Review | NIGHT SWEATS

                                                                                                                                                                                                                                      
Covid19. Coronavirus. Death. 

Pandemic. Global emergency. Stay-home. 

Hand-washing. Masks. Desperation.

These are but a few of the keywords that'll not just define 2020, not just the rest of the decade (very likely), but also the young adults now entering the initial years of being adults. As if things weren't already difficult for Millennials, with recession after recession, unions and trade jobs dwindling, production being outsourced, gig work seen as a very attractive "quick money" option, and an ever-eroding safety-net in the long-term. Add to the pile the realization of their physical bodies vulnerable AND that the multiple social, economic, judicial, and democratic systems in America aren't nearly as strong or prepared as they had been taught. 

Times are dire.

With a movie title like Night Sweats, you have instant relatability built into the minds of every potential streamer ("moviegoer" isn't technically "right" for the time being). The story of the film involves the exploitation of young adults - specifically males - on the canvas of New York City living, for the sake of potential monetary profit. A generation sold to the highest bidders, knowledge or consent not important, but snuck into "terms and conditions" to cover liability anyways. It's all so obviously sleazy, and it's happening in real-time. Nothing new, really, but compelling none the less. 

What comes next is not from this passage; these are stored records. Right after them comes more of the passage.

/-! ### Decoding an encoding -/

/-- The decoder reads back every instruction: by format, the slices of a format's word are its operands. -/
theorem decodeWord_encode (i : Instr) : decodeWord (encode i) = some i := by
  cases i with
  | cls | ret => rfl
  | jp nnn | call nnn | ldI nnn | jpV0 nnn =>
    simp [encode, decodeWord, familyOf_formatNNN, fieldsOf_formatNNN_nnn]
  | seImm x nn | sneImm x nn | ldImm x nn | addImm x nn | rnd x nn | skp x | sknp x =>
    simp [encode, decodeWord, familyOf_formatXNN, fieldsOf_formatXNN_x, fieldsOf_formatXNN_nn]
  | ldVxDt x | ldVxK x | ldDtVx x | ldStVx x | addIVx x | ldFVx x | ldBVx x | ldMemVx x | ldVxMem x =>
    simp [encode, decodeWord, decodeFamilyF, familyOf_formatXNN, fieldsOf_formatXNN_x, fieldsOf_formatXNN_nn]
  | seReg x y | sneReg x y | drw x y n =>
    simp [encode, decodeWord, familyOf_formatXYN, fieldsOf_formatXYN_x, fieldsOf_formatXYN_y, fieldsOf_formatXYN_n]
  | ldReg x y | orReg x y | andReg x y | xorReg x y | addReg x y | sub x y | shr x y | subn x y | shl x y =>
    simp [encode, decodeWord, decodeFamily8, familyOf_formatXYN, fieldsOf_formatXYN_x, fieldsOf_formatXYN_y,
      fieldsOf_formatXYN_n]

/-- At the head of any bytes, the two bytes of a word that decodes give its instruction. -/
theorem decode_bytesOfWord {w : Word} {i : Instr} (h : decodeWord w = some i) (rest : List Byte) :
    decode (bytesOfWord w ++ rest) = .ok (i, rest) := by
  simp only [bytesOfWord, List.cons_append, List.nil_append, decode, wordOfBytes_slices, h]

/-- Settles O1: the two bytes of a word are the word again, and the decoder reads back every encoding. -/
theorem decodeInvertsEncode : Obligations.DecodeInvertsEncode :=
  fun i _ => ⟨decodeWord_encode i, decode_bytesOfWord (decodeWord_encode i)⟩

/-- Settles O5: each word is the encoding of its instruction. -/
theorem writtenOutWordsDecode : Obligations.WrittenOutWordsDecode :=
  ⟨decodeWord_encode .cls, decodeWord_encode .ret, decodeWord_encode (.jp 0xABC), decodeWord_encode (.seImm 3 0x05),
    decodeWord_encode (.ldImm 10 0x42), decodeWord_encode (.subn 1 2), decodeWord_encode (.ldI 0x2F0),
    decodeWord_encode (.drw 0 1 2), decodeWord_encode (.sknp 4), decodeWord_encode (.ldBVx 3)⟩

/-! ### The slices of a word as numbers (30_encoding.md R101) -/

theorem familyOf_eq (w : Word) : familyOf w = w.toNat / 0x1000 := by
  rw [familyOf, BitVec.extractLsb'_toNat, Nat.shiftRight_eq_div_pow]
  exact Nat.mod_eq_of_lt (by have := w.isLt; omega)

theorem toNat_fieldsOf_n (w : Word) : (fieldsOf w).n.toNat = w.toNat % 16 := BitVec.extractLsb'_toNat ..

theorem toNat_fieldsOf_nn (w : Word) : (fieldsOf w).nn.toNat = w.toNat % 256 := BitVec.extractLsb'_toNat ..

theorem toNat_fieldsOf_nnn (w : Word) : (fieldsOf w).nnn.toNat = w.toNat % 0x1000 := BitVec.extractLsb'_toNat ..
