-- ==== Sys2Proof/Machine/HostPort.lean ====
section
/-! DEFINITION. The host interface (spec/44_host_interface.md): dispatch of an accepted word (R183) and what one clock edge does at the ports (R181, R182, R184). -/

namespace Sys2Proof.Machine

/-- `COMMAND(CW)` (R183): decode first, and an illegal word is refused in any phase (spec/60_exceptions.md R203). -/
def command (w : CommandWord) (s : State) : Host.Outcome State Fault Refusal :=
  match decode w with
  | .illegal _ => .next (raiseRefused .illegal s)
  | .command i => exec i s

/-- The acceptance of a word (R181): `busy` rises. -/
def accept (w : CommandWord) (s : State) : State := { s with port := .running w }

/-- The taking of the response (R181): `busy` falls. -/
def takeResponse (s : State) : State := { s with port := .idle }

/-- One edge. RESET wins over everything (R184, R203); an idle block accepts a word that is presented; a command in progress completes unless this edge stalls it (R182); a response is held until taken (R181). -/
def edge (p : Edge) (s : State) : Host.Outcome State Fault Refusal :=
  if p.rst then .next (resetEvent s)
  else
    match s.port with
    | .idle => .next (if p.cmdValid then accept p.cmdWord s else s)
    | .running w => if p.stall then .next s else command w s
    | .responding _ => .next (if p.rspReady then takeResponse s else s)

/-- What the host drives at the next edge: nothing where the list has ended (log entry 10). -/
def nextEdge (s : State) : Edge := s.inputs.headD {}

/-- The state with the next edge's port values consumed. -/
def consumeEdge (s : State) : State := { s with inputs := s.inputs.tail }

/-- The word `w` of `nbits` bits as the accepted command word, about to be executed at an edge at which the host drives nothing. -/
def presentWord (s : State) (nbits w : Nat) : State :=
  { s with port := .running (BitVec.ofNat 52 (w % 2 ^ nbits)), inputs := {} :: s.inputs }

end Sys2Proof.Machine
end

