-- ==== Sys2Proof/Certificates/Slice0/Obligations.lean ====
section
/-! DEFINITION. The statements for the provers. Each docstring names the rule of spec/ it formalises; a clause that rests on a choice of the model names its log entry. -/

open Sys2Proof Sys2Proof.Machine Sys2Proof.Safety

/-! ## Encodings -/

/-- Decoding the word of a command gives the command back, with every operand at every value (spec/30_encoding.md R70 to R75, R82). -/
def Obligations.DecodeOfEncode : Prop :=
  ∀ i : Instr, i.wellFormed = true → decode (encode i) = .command i

/-- A word that decodes to a command is that command's word: no two legal words spell one command (R75, D20). -/
def Obligations.EncodeOfDecode : Prop :=
  ∀ (w : CommandWord) (i : Instr), decode w = .command i → encode i = w

/-- What each of the 2^52 words decodes to, by its value as a number (R82, R73). -/
def Obligations.DecodeByWordValue : Prop :=
  ∀ w : CommandWord,
    (w.toNat < 2 ^ 50 → decode w = .illegal .reservedOp) ∧
    (2 ^ 50 ≤ w.toNat → w.toNat < 2 ^ 51 →
      decode w = .command (.init (BitVec.ofNat 2 (w.toNat / 2 ^ 48)) (BitVec.ofNat 4 (w.toNat / 2 ^ 44))
        (BitVec.ofNat 12 (w.toNat / 2 ^ 32)) (BitVec.ofNat 12 (w.toNat / 2 ^ 20))
        (BitVec.ofNat 10 (w.toNat / 2 ^ 10)) (BitVec.ofNat 10 w.toNat))) ∧
    (w.toNat = 2 ^ 51 → decode w = .command .nextbit) ∧
    (w.toNat = 3 * 2 ^ 50 → decode w = .command .nextfe) ∧
    (2 ^ 51 < w.toNat → w.toNat ≠ 3 * 2 ^ 50 → decode w = .illegal .payloadNotZero)

/-- Words written out in spec/95_test_vectors.md V14 decode as it says. -/
def Obligations.ScenarioWordsDecode : Prop :=
  decode 0x500FF00302038#52 = .command (.init 1 0 255 3 8 56) ∧
    decode 0x7FFFFFFFFFFFF#52 = .command (.init 3 15 4095 4095 1023 1023) ∧
    decode 0x8000000000000#52 = .command .nextbit ∧
    decode 0xC000000000000#52 = .command .nextfe ∧
    decode 0x3FFFFFFFFFFFF#52 = .illegal .reservedOp ∧
    decode 0xE000000000000#52 = .illegal .payloadNotZero

/-- `INIT` from six natural numbers is refused exactly when one does not fit its slot, and otherwise has the word of R73 (R73, R101, R207). -/
def Obligations.SeedFromNaturalsFitsOrIsRefused : Prop :=
  ∀ p : SeedNats,
    (p.instr? = none ↔
      ¬ (p.fk < 4 ∧ p.sb < 16 ∧ p.n < 4096 ∧ p.t < 4096 ∧ p.rf < 1024 ∧ p.rp < 1024)) ∧
    ∀ i, p.instr? = some i →
      (encode i).toNat = 2 ^ 50 + (p.fk * 2 ^ 48 + p.sb * 2 ^ 44 + p.n * 2 ^ 32 + p.t * 2 ^ 20 +
        p.rf * 2 ^ 10 + p.rp)

/-- The Register at construction, by bit and as one number, with the rule's example (R74). -/
def Obligations.SeedFieldsInRegister : Prop :=
  (∀ (fk : BitVec 2) (sb : BitVec 4) (n t : BitVec 12) (rf rp : BitVec 10),
    (∀ j, j < 50 → bit (seedRegister fk sb n t rf rp) j = (seedWord fk sb n t rf rp).getLsbD (49 - j)) ∧
    (∀ j, 50 ≤ j → j < 80 → bit (seedRegister fk sb n t rf rp) j = true) ∧
    (seedRegister fk sb n t rf rp).toNat = (seedWord fk sb n t rf rp).toNat * 2 ^ 30 + (2 ^ 30 - 1)) ∧
  seedWord 1 0 255 3 8 56 = 0x100FF00302038#50 ∧
  seedRegister 1 0 255 3 8 56 = 0x403FC00C080E3FFFFFFF#80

Oh, and it involves the spread of a virus.

Pardon my over-selling of the premise and our collective need for engaging entertainment that articulates the panic of the moment, but I have to seek out something positive, even if it's found in the conception. Night Sweats is, sorry not sorry, pretty awful. It's an exercise in absolute pretentiousness, sparked from an "A-HA!" kind of idea - likely induced from a second-hand marijuana high - ripped from a knock-off Alex Jones video that was viewed on DailyMotion. The days of college dorm-room enlightenment have to end at some point. You can't be forever stunned by cut after cut of Loose Change. Wake up, please.

A skateboarding young man from a small town comes to NYC to live with an old friend, with the hopes of gaining some alternative culture, meeting some cool people, and diving into the bohemian "experience." His use of a skateboard is primarily restricted to commuting through gentrified neighborhoods. I was honestly shocked that he wasn't renting his board through a ride-sharing rental app. He hooks up with a young lady in the most awkward of one night stands, clearly showing just how inexperienced he is, how important this moment must be for him, and just how much she isn't particularly interested. This clash of motivations and expectations just highlights the sadness of courtship for the two of them. One has an idea of romance that's unrealistic, the other is just exhausted but rolls with the punches out of need for sensation in any form. Alone, this had promise. 

Then his roommate is found in vomit, shaking uncontrollably. Then a roided-up body-builder, claiming to be an EMT, comes in to help. Then a mystery becomes a conspiracy. Then our hero kid entitles himself to the role of "detective." Then pre-established potential twists are revealed to be genuine surface-level wasted opportunities. Then the story resolves itself by not resolving anything but stating something that was already understood previously. 

New keyword: Frustration.

Night Sweats combines the acting, the dialogue, and the line-delivery of Troll 2 and The Room with the full of itself direction of an oblivious "auteur," with none of the intrigue and passion that comes with productions of the sort. It reaches for our attention by aiming for the Moon itself, but is unable to propel off the ground as it's using sparklers for fuel. Decoration without anything to celebrate.

I dislike being so negative, but these are unprecedented times, with more to come. A film that belongs to a new genre that ought to be called "Neo-Yuppie Thrill-Piece" but pretends to be a contemporary tale of dangerous discovery and personal truth, ultimately falls less than flat, becoming a whole new dimension for scientists to study. 

A reflective moment between our lovestruck pseudo-investigator and his uninterested and apathetic object of affection, where emotional resonance gives way to a sliver of honesty is what keeps Night Sweats breathing, if only by a machine. It's a single firework in a sea of cold pavement. A flashy decoration marketed with exciting punctuations but ultimately riding solo into a cloud of unrealized expectations. 



Stay home, Millennials. Dare not visit the beach, and definitely don't speak brazenly on camera about the virtues of rolling the dice with death. Though perhaps they can't be fully blamed. Sold out for the short-term and setup for control in the long-term, what did you expect?